A fast-food place loomed up on the left and he flicked on the blinker and hit the gas to spin into the lot ahead of the oncoming traffic. All in one motion he nosed into a parking space, jammed the lever into park and swung round to face her. “No,” he said, “I'm not giving up. I'm just hungry, that's all. It's been a long day, don't you think? Can't we just sit here for half an hour and have a Big Mac and a Filet o' Fish-no, no, forget the calories, forget the cholesterol and trans fats, let's just gorge for once-and think things out? Because we're close, I know it, you're right, and we can nail this bastard, absolutely, but let's just take a minute to regroup, okay? And eat?”
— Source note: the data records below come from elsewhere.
-- ==== Sys2Proof/Machine/Firmware.lean ====
section
/-! DEFINITION. Firmware updates (R520 to R523). -/

namespace Sys2Proof.Machine

/-- TRYING names the running slot: the other slot holds the only confirmed image (R520, R523). -/
def onTrial (s : State) : Bool := s.sec.running == some (bootCtl s).trying

/-- The slot an update writes (R520): the one not running; in Recovery the one other than ACTIVE, unless ACTIVE failed
verification at this boot. -/
def updateTarget (s : State) : Nat :=
  match s.sec.running with
  | some n => 1 - n
  | none => if s.sec.bootFailedActive then (bootCtl s).active else 1 - (bootCtl s).active

/-- A firmware command of the open update is in flight. -/
def updateBusy (s : State) : Bool :=
  match s.sec.update with
  | some u => u.erasing.isSome || u.verifying.isSome
  | none => false

/-- The image of a slot changes. -/
def setImage (n : Nat) (m : FwImage) (s : State) : State := onSec (fun c => if n = 0 then { c with slotA := m } else { c with slotB := m }) s

/-- FW_BEGIN as a row: the record first, then the erasure. -/
def rowFwBegin (h : Hdr) (p : FwBeginP) : Row :=
  { i := .fwBegin h p, h := h, opc := 0x0D01, plens := [1],
    chk := fun s => firstOf
      [(!modeOk 0x0D01 s, no St.modeForbids),
       (p.total.toNat < 4608 || 16777216 < p.total.toNat || p.rsv != 0, no St.badParam),
       (onTrial s || updateBusy s, no St.busy)],
    run := fun s =>
      let n := updateTarget s
      let b := bootCtl s
      let s := putBoot { b with sealed := sealTo n false b.sealed, trial := if b.trial = n then 0xFF else b.trial, staged := 0 } s
      let s := setImage n (.bytes []) s
      accepted h 0x0D01 0 (onSec (fun c => { c with update := some ⟨masterOf h.src, n, p.total.toNat, some h, none⟩ }) s) }

/-- FW_BEGIN (R520). -/
def execFwBegin (h : Hdr) (p : FwBeginP) (s : State) : Host.Outcome State Fault Refusal := ok (command (rowFwBegin h p) s)

/-- FW_ERASE_DONE (R520): the erase ends and FW_BEGIN completes. -/
def execFwEraseDone (s : State) : Host.Outcome State Fault Refusal :=
  ok (match s.sec.update with
    | none => s
    | some u => match u.erasing with
      | none => s
      | some h => finish h 0x0D01 (okay) (onSec (fun c => { c with update := some { u with erasing := none } }) s))

/-- The bytes programmed into a slot so far. -/
def stagedBytes (n : Nat) (s : State) : List Byte := match imageOf n s with | .bytes d => d | _ => []

/-- The bytes a chunk brings: inline, from host memory, or from a device buffer. -/
def chunkData (p : FwChunkP) (s : State) : List Byte :=
  if p.src = 2 then
    (match bufOf s (segHandle p.addr) with
     | some b => memGetAll s.mem (bufAddr b + segOff p.addr) p.length.toNat
     | none => [])
  else bytesAt p.data 0 p.length.toNat

/-- The fields of a chunk are in range and its data lies within the image (R521). -/
def chunkFields (p : FwChunkP) (total : Nat) : Bool :=
  let n := p.length.toNat
  p.src.toNat ≤ 2 && p.rsv == 0 && 1 ≤ n && (if p.src = 0 then n ≤ 192 else n ≤ 32768) && (p.src != 0 || p.addr == 0) &&
  p.offset.toNat + n ≤ total && (p.src != 0 || (p.data.drop n).all (· == 0))

/-- The checks of FW_CHUNK (R521). -/
def chkFwChunk (h : Hdr) (p : FwChunkP) (s : State) : Option Verdict :=
  let staged := (bootCtl s).staged
  let dev := p.src == 2
  let b := bufOf s (segHandle p.addr)
  match s.sec.update with
  | none => firstOf [(!modeOk 0x0D02 s, no St.modeForbids), (true, no St.notPresent)]
  | some u => firstOf
      [(!modeOk 0x0D02 s, no St.modeForbids), (u.owner != masterOf h.src || updateBusy s, no St.busy),
       (p.offset.toNat != staged, ⟨St.badParam, staged, 0, 0⟩), (!chunkFields p u.total, no St.badParam),
       (starlightBuf dev s, no St.modeForbids), (dev && b.isNone, no St.badHandle),
       (dev && (match b with | some b => !segFits b (segOff p.addr) p.length.toNat | none => false), no St.badParam)]

/-- FW_CHUNK as a row: the data are programmed before the reply; `fails` says that programming failed, which ends the update. -/
def rowFwChunk (h : Hdr) (p : FwChunkP) (fails : Bool) : Row :=
  { i := .fwChunk h p fails, h := h, opc := 0x0D02,
    plens := if p.src = 0 then [2 + ceilDiv p.length.toNat 8] else [2],
    host := p.src == 1, chk := chkFwChunk h p,
    run := fun s => match s.sec.update with
      | none => s
      | some u =>
        let b := bootCtl s
        if fails then
          finish h 0x0D02 (no St.fault) (putBoot { b with staged := 0 } (onSec (fun c => { c with update := none }) s))
        else
          let n := b.staged + p.length.toNat
          let s := setImage u.slot (.bytes (stagedBytes u.slot s ++ chunkData p s)) s
          finish h 0x0D02 (okay n) (putBoot { b with staged := n } s) }

/-- FW_CHUNK (R521). -/
def execFwChunk (h : Hdr) (p : FwChunkP) (fails : Bool) (s : State) : Host.Outcome State Fault Refusal :=
  ok (command (rowFwChunk h p fails) s)

/-- The staged image is complete: STAGED = TOTAL_LEN = 512 + BODY_LEN (R522). -/
def stagedWhole (u : FwUpdate) (s : State) : Bool :=
  (bootCtl s).staged == u.total && u.total == 512 + leNat (slotBytes (stagedBytes u.slot s) 16 4)

/-- FW_COMMIT as a row. -/
def rowFwCommit (h : Hdr) : Row :=
  { i := .fwCommit h, h := h, opc := 0x0D03, plens := [0],
    chk := fun s => match s.sec.update with
      | none => firstOf [(!modeOk 0x0D03 s, no St.modeForbids), (true, no St.notPresent)]
      | some u => firstOf
          [(!modeOk 0x0D03 s, no St.modeForbids), (u.owner != masterOf h.src || updateBusy s, no St.busy),
           (!stagedWhole u s, ⟨St.badParam, 0x08, 0, 0⟩)],
    run := fun s => accepted h 0x0D03 0 (onSec (fun c => { c with update := c.update.map (fun u => { u with verifying := some h }) }) s) }

/-- FW_COMMIT (R522). -/
def execFwCommit (h : Hdr) (s : State) : Host.Outcome State Fault Refusal := ok (command (rowFwCommit h) s)

/-- FW_VERIFY_DONE (R522): the staged image has been verified; it is sealed with event 0xEE, or refused with the code. -/
def execFwVerifyDone (s : State) : Host.Outcome State Fault Refusal :=
  ok (match s.sec.update with
    | none => s
    | some u => match u.verifying with
      | none => s
      | some h =>
        let m := imageOf u.slot s
        let b := bootCtl s
        let s := onSec (fun c => { c with update := none }) s
        match verifyImage m s with
        | some code => finish h 0x0D03 ⟨St.badParam, code, 0, 0⟩ (putBoot { b with staged := 0 } s)
        | none =>
          finish h 0x0D03 (okay (imgVersion m) (imgRollback m))
            (stageEvent 1 (putBoot { b with staged := 0, sealed := sealTo u.slot true b.sealed } s)))

/-! ## FW_ACTIVATE (R523) -/

/-- The sealed slot to arm: the one not running; in Recovery the one other than ACTIVE, else ACTIVE (log entry 55). -/
def armSlot (s : State) : Option Nat :=
  let b := bootCtl s
  match s.sec.running with
  | some n => if isSealed (1 - n) s then some (1 - n) else none
  | none => if isSealed (1 - b.active) s then some (1 - b.active) else if isSealed b.active s then some b.active else none

/-- FLAGS and the reserved bytes of FW_ACTIVATE. -/
def activateFields (p : FwActivateP) : Bool := p.flags.toNat < 4 && p.rsv == 0

/-- FW_ACTIVATE OP 0 as a row: with RESTART an L3 follows the reply. -/
def rowFwActivateArm (h : Hdr) (p : FwActivateP) : Row :=
  { i := .fwActivateArm h p, h := h, opc := 0x0D04, plens := [1],
    chk := fun s => firstOf
      [(!modeOk 0x0D04 s, no St.modeForbids), (!activateFields p, no St.badParam), ((armSlot s).isNone, no St.notPresent),
       (s.sec.update.isSome || onTrial s, no St.busy)],
    run := fun s => match armSlot s with
      | none => s
      | some n =>
        let s := finish h 0x0D04 (okay) (putBoot { bootCtl s with trial := n, auto := b2n (p.flags.toNat.testBit 1) } s)
        if p.flags.toNat.testBit 0 then plainReset (s.mode.mode == .recovery) s else s }

/-- FW_ACTIVATE, OP 0 (R523). -/
def execFwActivateArm (h : Hdr) (p : FwActivateP) (s : State) : Host.Outcome State Fault Refusal :=
  ok (command (rowFwActivateArm h p) s)

/-- A confirmation that a power loss cuts short: the record stands, the ROLLBACK fuses are blown up to the one being blown
(R504, R523). -/
def confirmCut (n : Nat) (c : ConfirmCut) (s : State) : State :=
  let f := c.fuse.val
  let s := putBoot { bootCtl s with active := n, trying := 0xFF } s
  if imgRollback (imageOf n s) ≤ f then s
  else onSec (fun x =>
    let fs := blowTo f x.rollFuses
    { x with rollFuses := if c.marginal && fs.getD f .unblown == .unblown then fs.set f .marginal else fs }) s

/-- FW_ACTIVATE OP 1 as a row. -/
def rowFwActivateConfirm (h : Hdr) (p : FwActivateP) (cut : Option ConfirmCut) : Row :=
  { i := .fwActivateConfirm h p cut, h := h, opc := 0x0D04, plens := [1],
    chk := fun s => firstOf
      [(!modeOk 0x0D04 s, no St.modeForbids), (!activateFields p, no St.badParam), (!onTrial s, no St.notPresent)],
    run := fun s => match s.sec.running, cut with
      | some n, none => (let s := confirmRunning n s; finish h 0x0D04 (okay (rollbackValue s)) s)
      | some n, some c => confirmCut n c s
      | none, _ => s }

/-- FW_ACTIVATE, OP 1 (R523). -/
def execFwActivateConfirm (h : Hdr) (p : FwActivateP) (cut : Option ConfirmCut) (s : State) : Host.Outcome State Fault Refusal :=
  ok (command (rowFwActivateConfirm h p cut) s)

/-- FW_ACTIVATE OP 2 as a row. -/
def rowFwActivateDisarm (h : Hdr) (p : FwActivateP) : Row :=
  { i := .fwActivateDisarm h p, h := h, opc := 0x0D04, plens := [1],
    chk := fun s => firstOf [(!modeOk 0x0D04 s, no St.modeForbids), (!activateFields p, no St.badParam)],
    run := fun s => finish h 0x0D04 (okay) (putBoot { bootCtl s with trial := 0xFF } s) }

/-- FW_ACTIVATE, OP 2 (R523). -/
def execFwActivateDisarm (h : Hdr) (p : FwActivateP) (s : State) : Host.Outcome State Fault Refusal :=
  ok (command (rowFwActivateDisarm h p) s)

end Sys2Proof.Machine
end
He didn't know how much of that she got-he never did know with her, but he was always conscious of his lips and his tongue and he liked to think they were communicating. That was the case now. They sat there a moment under the yellow-and-red glare of the big M and he watched her flip the hair away from her face with a quick thrust of her chin. Her eyes narrowed. Her voice went low, so low it was as if she'd just been punched in the stomach. “She was lying, you know.”
And so here they were.
They'd stocked up on grease and nitrates and sugar, Dana so anxious she was lifting right out of her shoes while he ordered and paid and then she looked at him as if he were a pedophile when he told her he had to use the men's-“What if we miss him?” she signed. “What if he's coming in right now? Right this minute?” In the car, the brown bag in her lap, her fish sandwich as yet untouched, she kept saying, “You know he's in there, you know it-or wherever he is, he'll be back-and what we need to do is just sit there all night, all day tomorrow, all week if necessary, and keep the binoculars on those windows till we see him for sure. Positive identification, isn't that what they call it? And that's it. We see him, he's”-one of her favorite expressions-“dead meat.”